And their idea was the same. They’re a bunch of smart guys, so they said, we’ll just route around defects like Cerebras does today and we’ll make it work. Anyway, the story goes really crazy, but they really didn’t succeed, because the yields in the 1980s for even a 2.5 inch wafer were just too low. Manufacturing processes were not at the sophistication that they are today. We have figured out a lot of things in wafer manufacturing today that actually makes wafer-scale engines possible.
But then it got crazier. The story of Trilogy Systems got crazier. So what happens in early 1980s, I think 1982, is that there are these storms that flood the factory. So it’s a $33 million factory, and then water starts seeping into the air conditioning and all of this stuff. And what happens is the pipes start to rust.

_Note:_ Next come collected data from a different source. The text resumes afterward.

-- ==== Sys2Proof/Tests/Slice0.lean ====
section
/-! SUPPORT. Tests of the model against the spec's own examples (95_test_vectors.md), and a witness for every
statement that has hypotheses: a state and operands that meet all of them together. Every expected value is the
spec's, or worked out by hand from the rule named. -/

namespace Sys2Proof.Tests

open Sys2Proof Sys2Proof.Machine Sys2Proof.Laws

/-! ### States to test on -/

/-- The reference parameters, each OPEN one at the realized figure of 70_reset_and_hazards.md R112. -/
def params (k : Kind) : Params :=
  { Params.reference with
    tRcd := 125000
    tRp := 125000
    tAsr := 62500
    tRah := 62500
    tAsc := 62500
    tCah := 125000
    tWcs := 125000
    tWch := 125000
    tDs := 250000
    tDh := 125000
    kind := k }

/-- A driver between operations at `t`, its registers zero. -/
def idleAt (k : Kind) (t : Nat) : State :=
  { State.resetWith (params k) with addr := 0, a8 := 0, din := 0, doutReset := 0, t := t }

/-- The same with an awake DRAM that holds `cells`. -/
def awakeAt (k : Kind) (t : Nat) (cells : List Host.Cell) : State :=
  let s := idleAt k t
  { s with dram := { s.dram with cells := cells, wake := 8 } }

/-- The boot state B (95_test_vectors.md section 3) one SETDIN 1 later: t = 8049, row 0 credited at 8048. -/
def booted (k : Kind) (cells : List Host.Cell) : State :=
  let s := awakeAt k 8049 cells
  { s with
    din := 1
    dram := { s.dram with
      lastref := [(0, 8048)]
      watch := { s.dram.watch with addrAt := some 8043, dinAt := some 8049, prevRise := some 8048 } } }

/-- Hold times of a microsecond on the column address and DIN: the windows of P7 and P9 outlast the cycle. -/
def longHold (s : State) : State := { s with params := { s.params with tCah := 1000000, tDh := 1000000 } }

/-- An ended WRITE of row 9, its CAS fall at 8040, is still remembered. -/
def withPast (s : State) : State :=
  { s with dram := { s.dram with watch := { s.dram.watch with pend := [⟨9, 8038, some (8040, .write), 8042, true, none⟩] } } }

/-- The next state, where there is one. -/
def nextOf (o : Host.Outcome State Fault Refusal) : Option State :=
  match o with
  | .next s => some s
  | .fault _ => none
  | .refused _ => none

/-- The row and column (0x42, 0x17) as a cell's number. -/
def cell4217 : Nat := 0x1742

/-! ### Well-formedness -/

theorem test_wf_wait_17 : Instr.wf (.wait 17) = false := by decide
theorem test_wf_wait_16 : Instr.wf (.wait 16) = true := by decide
theorem test_ill_formed_wait_has_no_word : decode (encode (.wait 17)) = .refuse .waitRange := by decide

/-! ### Decoding (95_test_vectors.md 2.1) -/

theorem test_decode_idle : decode 0x00000000 = .command .idle := by decide
theorem test_decode_idle_bit4 : decode 0x00000010 = .refuse .nonzeroUnused := by decide
theorem test_decode_read : decode 0x00017421 = .command (.read 0x42 0x17 none none) := by decide
theorem test_decode_read_high : decode 0x00717421 = .command (.read 0x42 0x17 (some 1) (some 0)) := by decide
theorem test_decode_write : decode 0x00017422 = .command (.write 0x42 0x17 none none) := by decide
theorem test_decode_write_high : decode 0x00F17422 = .command (.write 0x42 0x17 (some 1) (some 1)) := by decide
theorem test_decode_refresh : decode 0x00000003 = .command .refresh := by decide
theorem test_decode_rasonly : decode 0x00300054 = .command (.rasonly 0x05 (some 1)) := by decide
theorem test_decode_rasonly_top : decode 0x00100FF4 = .command (.rasonly 0xFF (some 0)) := by decide
theorem test_decode_wait : decode 0x00000035 = .command (.wait 3) := by decide
theorem test_decode_wait_largest : decode 0x00000105 = .command (.wait 16) := by decide
theorem test_decode_setdin : decode 0x00000016 = .command (.setdin 1) := by decide
theorem test_decode_errpulse : decode 0x00000007 = .command .errpulse := by decide
theorem test_refuse_reserved_first : decode 0x01000008 = .refuse .reservedOp := by decide
theorem test_refuse_unused_before_high : decode 0x01200001 = .refuse .nonzeroUnused := by decide
theorem test_refuse_high : decode 0x00800002 = .refuse .highWithoutPresent := by decide
theorem test_refuse_rasonly_col : decode 0x00001004 = .refuse .nonzeroUnused := by decide
theorem test_refuse_rasonly_chp : decode 0x00400004 = .refuse .nonzeroUnused := by decide
theorem test_refuse_wait_17 : decode 0x00000115 = .refuse .waitRange := by decide
theorem test_refuse_unused_before_wait : decode 0x10000115 = .refuse .nonzeroUnused := by decide
theorem test_encode_read : encode (.read 0x42 0x17 (some 1) (some 0)) = 0x00717421 := by decide
theorem test_encode_rasonly : encode (.rasonly 0x05 (some 1)) = 0x00300054 := by decide
theorem test_refuse_numbers : [RefuseCode.reservedOp, .nonzeroUnused, .highWithoutPresent, .waitRange].map RefuseCode.number
    = [1, 2, 3, 4] := by decide

/-! ### Assembler (30_encoding.md R61, R62) -/

theorem test_asm_read : assemble "READ 0x42, 0x17, rh=1, ch=0".toList = some [.read 0x42 0x17 (some 1) (some 0)] := by
  decide
theorem test_asm_case_comment : assemble "setdin 1 ; pass 2".toList = some [.setdin 1] := by decide
theorem test_asm_wait_17 : assemble "WAIT 17".toList = none := by decide
theorem test_asm_nop : assemble "NOP".toList = some [.wait 1] := by decide
theorem test_asm_wakeup : (assemble "WAKEUP".toList).map List.length = some 8 := by decide

/-! ### Each operation once (95_test_vectors.md 2.2-2.6) -/

/-- V-R1, the whole trace. -/
theorem test_read_trace : (nextOf (exec (.read 0x42 0x17 none none) (awakeAt .dram64K 0 [(cell4217, 1)]))).map State.trace
    = some [.opBegin (.read 0x42 0x17 none none) 0, .store (.addr 0 0x42) 0 1, .store (.ctrl 0x1F 0x16) 1 2,
      .store (.addr 0x42 0x17) 2 3, .store (.ctrl 0x16 0x14) 3 4, .sample 1 7 6, .store (.ctrl 0x14 0x1F) 8 9,
      .opEnd (.read 0x42 0x17 none none) 9] := by decide

/-- V-R3: rh alone leaves A8 at the row-high value, so the cell is (0x142, 0x117); the operation takes 10 cycles. -/
theorem test_read_row_high_only :
    (nextOf (exec (.read 0x42 0x17 (some 1) none)
      (awakeAt .dram256K 0 [(0x42 + 256 * 0x17 + 65536 + 131072, 1)]))).map (fun t => (t.readSample, t.a8, t.t))
    = some (some 1, 1, 10) := by decide

/-- R42, R111 P7: T_CAH outlasts the READ. With no store to come the bit is the cell's; with a RASONLY to come, whose
ADDR store falls into the window, it is a draw (R48 a). -/
theorem test_read_open_window :
    (nextOf (exec (.read 0x42 0x17 none none) (longHold (booted .dram64K [(cell4217, 1)])))).map
      (fun t => (t.readSample, t.draws)) = some (some 1, 0)
    ∧ (nextOf (exec (.read 0x42 0x17 none none)
      { longHold (booted .dram64K [(cell4217, 1)]) with host := [⟨0, 0x00000004⟩] })).map State.draws = some 1 := by decide

/-- R48 b: row 9 was credited at 100, then by a WRITE that ended at 8042, then by a READ that ended at 8058. A DIN
store puts the WRITE in violation, an ADDR store the READ: whichever comes first, the credit of 100 is left. -/
theorem test_take_back_in_any_order :
    let p := (longHold (booted .dram64K [])).params
    let a : Past := ⟨9, 8038, some (8040, .write), 8042, true, some 100⟩
    let b : Past := ⟨9, 8051, some (8053, .read), 8058, true, some 8042⟩
    let d := { (booted .dram64K [(5, 1)]).dram with
      lastref := [(9, 8058)], wake := 10, watch := { (booted .dram64K []).dram.watch with pend := [b, a] } }
    let d1 := (d.pinStore { p with tDh := 2000000 } ⟨.din, 8059⟩).pinStore p ⟨.addr, 8060⟩
    let d2 := (d.pinStore p ⟨.addr, 8059⟩).pinStore { p with tDh := 2000000 } ⟨.din, 8060⟩
    (d1.lastref, d1.wake, d1.cells) = ([(9, 100)], 8, []) ∧ (d2.lastref, d2.wake, d2.cells) = ([(9, 100)], 8, []) := by
  decide

/-- V-W1: the cell becomes 0, and the operation ends at 6. -/
theorem test_write : (nextOf (exec (.write 0x42 0x17 none none) { booted .dram64K [] with din := 0 })).map
    (fun t => (Memory.read cell4217 t.dram.cells, t.t, t.trace.length)) = some (some 0, 8055, 7) := by decide

/-- V-W2: with both high bits, the cell (0x142, 0x117) becomes 1 in 8 cycles. -/
theorem test_write_high : (nextOf (exec (.write 0x42 0x17 (some 1) (some 1)) (booted .dram256K []))).map
    (fun t => (t.dram.cells, t.t, t.a8)) = some ([(0x42 + 256 * 0x17 + 65536 + 131072, 1)], 8057, 1) := by decide

/-- V-W3: a WRITE before any SETDIN stores `?`. -/
theorem test_write_unset_din : (nextOf (exec (.write 0x42 0x17 none none) (awakeAt .dram64K 8049 [(cell4217, 1)]))).map
    (fun t => t.dram.cells) = some [] := by decide

/-- V-R6: D_CAC = 2 samples 62.5 ns after CAS: a draw, 8 cycles, and every cell `?`. -/
theorem test_read_too_early :
    (nextOf (exec (.read 0x42 0x17 none none)
      { awakeAt .dram64K 0 [(cell4217, 1)] with params := { params .dram64K with dCac := 2 } })).map
      (fun t => (t.draws, t.t, t.dram.cells)) = some (1, 8, []) := by decide

/-- V-W5: at 20 MHz CAS is low for 100 ns: every cell becomes `?`. -/
theorem test_write_too_fast :
    (nextOf (exec (.write 0x42 0x17 none none)
      { booted .dram64K [(5, 1)] with params := { params .dram64K with fCpu := 20000000 } })).map
      (fun t => t.dram.cells) = some [] := by decide

/-- V-F1: RC = 0xFF goes on ADDR and wraps to 0; six cycles. -/
theorem test_refresh_wraps : (nextOf (exec .refresh { booted .dram64K [] with rc := 0xFF })).map
    (fun t => (t.addr, t.rc, t.t, t.dram.lastref)) = some (0xFF, 0x00, 8055, [(0, 8048), (255, 8055)]) := by decide

/-- V-F2: RC = 0x7F becomes 0x80. -/
theorem test_refresh_no_carry : (nextOf (exec .refresh { booted .dram64K [] with rc := 0x7F })).map State.rc
    = some 0x80 := by decide

/-- V-F4, the whole trace. -/
theorem test_rasonly_trace : (nextOf (exec (.rasonly 0x05 (some 1)) (awakeAt .dram64K 0 []))).map State.trace
    = some [.opBegin (.rasonly 0x05 (some 1)) 0, .store (.addr 0 0x05) 0 1, .store (.a8 0 1) 1 2,
      .store (.ctrl 0x1F 0x1E) 2 3, .store (.ctrl 0x1E 0x1F) 6 7, .opEnd (.rasonly 0x05 (some 1)) 7] := by decide

/-- V-F5 before T_PWR: no credit and no wake count (V-F6). -/
theorem test_rasonly_before_power_up : (nextOf (exec (.rasonly 0 none) (idleAt .dram64K 0))).map
    (fun t => (t.t, t.dram.wake, t.dram.lastref)) = some (6, 0, []) := by decide

/-- 2.5: WAIT 3 from t = 10 ends at 13 with no store. -/
theorem test_wait : (nextOf (exec (.wait 3) (idleAt .dram64K 10))).map State.trace
    = some [.opBegin (.wait 3) 10, .opEnd (.wait 3) 13] := by decide

/-- 2.5: WAIT 0 takes no cycle. -/
theorem test_wait_zero : (nextOf (exec (.wait 0) (idleAt .dram64K 10))).map (fun t => (t.t, t.op)) = some (10, none) := by
  decide

/-- 2.6: SETDIN 1. -/
theorem test_setdin : (nextOf (exec (.setdin 1) (idleAt .dram64K 0))).map (fun t => (t.din, t.t)) = some (1, 1) := by
  decide

/-- 2.6: ERRPULSE, the whole trace. -/
theorem test_errpulse : (nextOf (exec .errpulse (idleAt .dram64K 0))).map State.trace
    = some [.opBegin .errpulse 0, .store (.ctrl 0x1F 0x0F) 0 1, .store (.ctrl 0x0F 0x1F) 1 2, .opEnd .errpulse 2] := by
  decide

/-- 2.6: IDLE from t = 4 records its store. -/
theorem test_idle : (nextOf (exec .idle (idleAt .dram64K 4))).map State.trace
    = some [.opBegin .idle 4, .store (.ctrl 0x1F 0x1F) 4 5, .opEnd .idle 5] := by decide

It starts to blow microscopic dust into the clean room. And nobody knew what was happening to the yields. They didn’t know that this is due to water seepage and rust that now the clean room is getting sprayed with dust and all the wafers are dying because of this storm that came through.
So they took months to figure this out and they blew through capital because it was blowing dust into the clean room. And at the end of the day, they’re running out of money. So they wanted to complete this wafer-scale engine. So they said, okay, let’s make a Hail Mary IPO. In 1983, they went and said, we’re going to go IPO and they raised like $60 million without a product in hand. They didn’t have a product. And they used all that money to still try to make a working wafer and just nothing happened. And then ultimately the public market lost it. They’re like, okay, that’s it. You guys are not going to do any of this stuff. And so the stock at the time, which was like $12 a share, eventually plummeted to near zero in the next couple of years that followed. It was totally terrible.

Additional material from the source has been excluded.